> WHAT TO PRODUCE
Please copy out the records that follow, word for word.

> LISTED RECORDS
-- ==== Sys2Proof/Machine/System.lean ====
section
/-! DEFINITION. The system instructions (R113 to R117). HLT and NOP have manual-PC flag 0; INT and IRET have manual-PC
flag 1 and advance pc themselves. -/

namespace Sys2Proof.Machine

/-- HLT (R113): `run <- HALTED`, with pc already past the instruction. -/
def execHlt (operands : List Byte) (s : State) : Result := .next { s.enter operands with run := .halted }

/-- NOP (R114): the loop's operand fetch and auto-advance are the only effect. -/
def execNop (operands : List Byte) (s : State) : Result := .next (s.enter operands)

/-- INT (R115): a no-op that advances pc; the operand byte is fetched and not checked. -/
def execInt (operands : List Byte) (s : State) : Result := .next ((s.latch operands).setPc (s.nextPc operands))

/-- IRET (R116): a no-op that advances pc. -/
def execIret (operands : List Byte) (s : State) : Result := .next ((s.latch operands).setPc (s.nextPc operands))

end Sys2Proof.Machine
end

> FINAL ANSWER
-- ==== Sys2Proof/Machine/System.lean ====
section
/-! DEFINITION. The system instructions (R113 to R117). HLT and NOP have manual-PC flag 0; INT and IRET have manual-PC
flag 1 and advance pc themselves. -/

namespace Sys2Proof.Machine

/-- HLT (R113): `run <- HALTED`, with pc already past the instruction. -/
def execHlt (operands : List Byte) (s : State) : Result := .next { s.enter operands with run := .halted }

/-- NOP (R114): the loop's operand fetch and auto-advance are the only effect. -/
def execNop (operands : List Byte) (s : State) : Result := .next (s.enter operands)

/-- INT (R115): a no-op that advances pc; the operand byte is fetched and not checked. -/
def execInt (operands : List Byte) (s : State) : Result := .next ((s.latch operands).setPc (s.nextPc operands))

/-- IRET (R116): a no-op that advances pc. -/
def execIret (operands : List Byte) (s : State) : Result := .next ((s.latch operands).setPc (s.nextPc operands))

end Sys2Proof.Machine
end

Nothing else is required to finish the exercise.